Or, again, take the case of localized elephantiasis of the arm which I have shown. Where can the worm be situated peripherally in the scheme of the lymphatics, so as to produce this localized infiltration and hyperplasia?

It is unnecessary for me to illustrate separately every situation in which elephantiasis occurs, but you will find that the same objection holds good.

I must confess, then, that to me this mechanical difficulty seems to form a great obstacle in the acceptance of this theory as an explanation of the production of elephantiasis.

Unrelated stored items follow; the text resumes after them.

-- ==== Sys2Proof/WellFormed.lean ====
section
/-! DEFINITION. Which terms of `Instr` are commands: N is a 16-bit field (30_encoding.md R81), so a payload has at most
65535 bytes (R6, R356). Nothing else is checked here: an illegal P and an N the opcode does not allow are commands too,
which CORE answers with E_BADCMD or E_BADLEN (R85). -/

namespace Sys2Proof

/-- The payload's length fits the header's N field (R81). -/
def Instr.wellFormed (i : Instr) : Bool := decide (i.payload.length ≤ Config.maxPayload)

end Sys2Proof
end

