-- ==== Sys2Proof/Machine/Assembler.lean ====
section
/-! DEFINITION. The textual form of commands (30_encoding.md R89) and of the pseudo-instructions (R90): a line of text to
what it sends to the port. What R89 leaves open (where a comment may stand, a line with nothing on it) is in log entry 18. -/

namespace Sys2Proof.Machine

/-- What a line stands for. -/
inductive AsmLine where
  | comment
  | command (i : Instr)
  | raw (hdr : BitVec 32) (payload : List Byte)
  | pseudo (q : Pseudo)
deriving DecidableEq, Repr

/-- What a line sends to the port, in order. -/
def AsmLine.traffic : AsmLine → List PortItem
  | .comment => []
  | .command i => encode i
  | .raw hdr payload => .header hdr :: payload.map .byte
  | .pseudo q => q.expand.flatMap encode

/-- A space or a tab. -/
def isBlank (c : Char) : Bool := c.toNat == 0x20 || c.toNat == 0x09

/-- The text after its leading blanks. -/
def skipBlanks : List Char → List Char
  | [] => []
  | c :: cs => if isBlank c then skipBlanks cs else c :: cs

/-- Nothing but blanks and a comment is left. Blanks may stand before the `;`; DESIGN CHOICE, log entry 18. -/
def atLineEnd (cs : List Char) : Bool :=
  match skipBlanks cs with
  | [] => true
  | c :: _ => c == ';'

/-- Letters in lower case: "Mnemonics and operand words are case-insensitive" (R89). -/
def lowerCase (c : Char) : Char := if 0x41 ≤ c.toNat && c.toNat ≤ 0x5A then Char.ofNat (c.toNat + 0x20) else c

/-- The characters up to a blank, a comma, a semicolon or a quote, in lower case, and what follows. R89 does not say what ends a word;
DESIGN CHOICE, log entry 18. -/
def takeWord : List Char → List Char × List Char
  | [] => ([], [])
  | c :: cs =>
    if isBlank c || c == ',' || c == ';' || c.toNat == 0x22 then ([], c :: cs)
    else let (w, rest) := takeWord cs; (lowerCase c :: w, rest)

/-- The text after a word given in lower case, if the text begins with it. -/
def afterWord : List Char → List Char → Option (List Char)
  | [], cs => some cs
  | _ :: _, [] => none
  | k :: ks, c :: cs => if lowerCase c == k then afterWord ks cs else none

/-- The value of a hex digit, in either case. -/
def hexDigitValue (c : Char) : Option Nat :=
  let n := (lowerCase c).toNat
  if 0x30 ≤ n && n ≤ 0x39 then some (n - 0x30)
  else if 0x61 ≤ n && n ≤ 0x66 then some (n - 0x61 + 10)
  else none

/-- The value of a decimal digit. -/
def decimalDigitValue (c : Char) : Option Nat :=
  if 0x30 ≤ c.toNat && c.toNat ≤ 0x39 then some (c.toNat - 0x30) else none

/-- The hex digits at the front, "blanks inside are ignored" (R89), and what follows. -/
def hexRun : List Char → List Nat × List Char
  | [] => ([], [])
  | c :: cs =>
    if isBlank c then hexRun cs
    else match hexDigitValue c with
      | some v => let (vs, rest) := hexRun cs; (v :: vs, rest)
      | none => ([], c :: cs)

/-- Hex byte pairs, first byte first (R89); none where a digit is left over. No digit at all gives no byte; DESIGN CHOICE, log
entry 18. -/
def bytesOfDigits : List Nat → Option (List Byte)
  | [] => some []
  | [_] => none
  | a :: b :: rest => (bytesOfDigits rest).map (BitVec.ofNat 8 (16 * a + b) :: ·)

/-- The decimal number at the front, given what its earlier digits come to, and what follows. -/
def decimalRun (acc : Nat) : List Char → Nat × List Char
  | [] => (acc, [])
  | c :: cs =>
    match decimalDigitValue c with
    | some v => decimalRun (10 * acc + v) cs
    | none => (acc, c :: cs)

/-- The ASCII bytes of a text up to its closing quote, with the escapes of R89, and what follows. -/
def textRun : List Char → Option (List Byte × List Char)
  | [] => none
  | c :: cs =>
    if c.toNat == 0x22 then some ([], cs)
    else if c.toNat == 0x5C then
      match cs with
      | [] => none
      | e :: rest =>
        if e == 'n' then (textRun rest).map fun r => (0x0A :: r.1, r.2)
        else if e.toNat == 0x5C || e.toNat == 0x22 then (textRun rest).map fun r => (BitVec.ofNat 8 e.toNat :: r.1, r.2)
        else none
    else if c.toNat < 0x80 then (textRun cs).map fun r => (BitVec.ofNat 8 c.toNat :: r.1, r.2)
    else none

/-- `hex:<h...>` (R89). `hex:` with no digit after it is the empty byte sequence; DESIGN CHOICE, log entry 18. -/
def hexOperand (cs : List Char) : Option (List Byte × List Char) :=
  match afterWord "hex:".toList (skipBlanks cs) with
  | none => none
  | some rest => (bytesOfDigits (hexRun rest).1).map fun bs => (bs, (hexRun rest).2)

/-- `fill:<n>x<hh>`, n copies of byte 0xhh (R89); n is decimal and may be 0; DESIGN CHOICE, log entry 18. -/
def fillOperand (cs : List Char) : Option (List Byte × List Char) :=
  match afterWord "fill:".toList (skipBlanks cs) with
  | none => none
  | some rest =>
    match rest with
    | [] => none
    | d :: _ =>
      match decimalDigitValue d, (decimalRun 0 rest).2 with
      | some _, x :: a :: b :: rest' =>
        match lowerCase x == 'x', hexDigitValue a, hexDigitValue b with
        | true, some va, some vb =>
          some (List.replicate (decimalRun 0 rest).1 (BitVec.ofNat 8 (16 * va + vb)), rest')
        | _, _, _ => none
      | _, _ => none

/-- `"<text>"` (R89). `""` is the empty byte sequence; DESIGN CHOICE, log entry 18. -/
def textOperand (cs : List Char) : Option (List Byte × List Char) :=
  match skipBlanks cs with
  | [] => none
  | c :: rest => if c.toNat == 0x22 then textRun rest else none

/-- The byte operand of ABSORB and of the pseudo-instructions, in any of the three forms (R89). -/
def bytesOperand (cs : List Char) : Option (List Byte × List Char) :=
  (textOperand cs).orElse fun _ => (hexOperand cs).orElse fun _ => fillOperand cs

/-- `md5` or `sha256` (R89). -/
def algOperand (cs : List Char) : Option (Alg × List Char) :=
  let (w, rest) := takeWord (skipBlanks cs)
  if w == "md5".toList then some (.md5, rest)
  else if w == "sha256".toList then some (.sha256, rest)
  else none

/-- The text after a comma. Blanks may stand before it; DESIGN CHOICE, log entry 18. -/
def afterComma (cs : List Char) : Option (List Char) := afterWord [','] (skipBlanks cs)

/-- A result, where nothing but a comment follows it. -/
def ended {α : Type} : Option (α × List Char) → Option α
  | none => none
  | some (a, rest) => if atLineEnd rest then some a else none

/-- The commands with no operand (R89). -/
def bareCommands : List (List Char × Instr) :=
  [("finalize".toList, .finalize 0 []), ("read_digest".toList, .readDigest 0 []), ("read_hex".toList, .readHex 0 []),
   ("read_state".toList, .readState 0 []), ("read_status".toList, .readStatus 0 []), ("read_len".toList, .readLen 0 [])]

/-- `.word 0xXXXXXXXX`, then its payload if any (R89). The payload may follow the eighth digit with no blank between; DESIGN CHOICE,
log entry 18. -/
def rawOperand (cs : List Char) : Option (BitVec 32 × List Char) :=
  match afterWord "0x".toList (skipBlanks cs) with
  | none => none
  | some rest =>
    match (rest.take 8).mapM hexDigitValue with
    | none => none
    | some vs => if vs.length = 8 then some (BitVec.ofNat 32 (vs.foldl (fun n v => 16 * n + v) 0), rest.drop 8) else none

/-- `<alg>, <bytes>` (R90). -/
def algBytesOperands (cs : List Char) : Option (Alg × List Byte) := do
  let (alg, rest) ← algOperand cs
  let bytes ← ended (bytesOperand (← afterComma rest))
  return (alg, bytes)

/-- The line of a mnemonic (in lower case) and what follows it. -/
def assembleWord (w rest : List Char) : Option AsmLine :=
  if w == "init".toList then (ended (algOperand rest)).map fun a => .command (.init (algParam a) [])
  else if w == "absorb".toList then do
    let bs ← ended (bytesOperand rest)
    if bs.length ≤ Config.maxPayload then some (.command (.absorb 0 bs)) else none
  else if w == "compress".toList then do
    let bs ← ended (hexOperand rest)
    if bs.length = 64 then some (.command (.compress 0 bs)) else none
  else if w == "load_state".toList then do
    let bs ← ended (hexOperand rest)
    if bs.length = 16 ∨ bs.length = 32 then some (.command (.loadState 0 bs)) else none
  else if w == ".word".toList then
    match rawOperand rest with
    | none => none
    | some (hdr, rest') =>
      if atLineEnd rest' then some (.raw hdr []) else (ended (hexOperand rest')).map fun bs => .raw hdr bs
  else if w == "absorb_long".toList then (ended (bytesOperand rest)).map fun bs => .pseudo (.absorbLong bs)
  else if w == "hash".toList then (algBytesOperands rest).map fun ab => .pseudo (.hash ab.1 ab.2)
  else if w == "hash_hex".toList then (algBytesOperands rest).map fun ab => .pseudo (.hashHex ab.1 ab.2)
  else if w == "raw_compress".toList then do
    let (state, rest') ← hexOperand rest
    let block ← ended (hexOperand (← afterComma rest'))
    if (state.length = 16 ∨ state.length = 32) ∧ block.length = 64 then some (.pseudo (.rawCompress state block)) else none
  else match bareCommands.find? (fun e => e.1 == w) with
    | some e => if atLineEnd rest then some (.command e.2) else none
    | none => none

/-- One line of text: "the mnemonic, then its operands", or a comment (R89); none where it is no line of the
syntax. Blanks may stand before the mnemonic; DESIGN CHOICE, log entry 18. -/
def assembleLine (line : List Char) : Option AsmLine :=
  if atLineEnd line then some .comment
  else let (w, rest) := takeWord (skipBlanks line); assembleWord w rest

/-- The traffic of a sequence of lines, in order; none where one of them is no line of the syntax. -/
def assemble : List (List Char) → Option (List PortItem)
  | [] => some []
  | l :: ls =>
    match assembleLine l, assemble ls with
    | some a, some items => some (a.traffic ++ items)
    | _, _ => none

end Sys2Proof.Machine
end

Then there is another difficulty. In cases where we have multiple elephantiasis, for example the scrotum, one leg, and one arm, we must assume three adult females, all injured and all aborting. It seems to me that here it would be more reasonable either to assume an obstruction of some of the main lymphatics in the abdomen, or else, as I shall suggest presently, some common cause of peripheral origin.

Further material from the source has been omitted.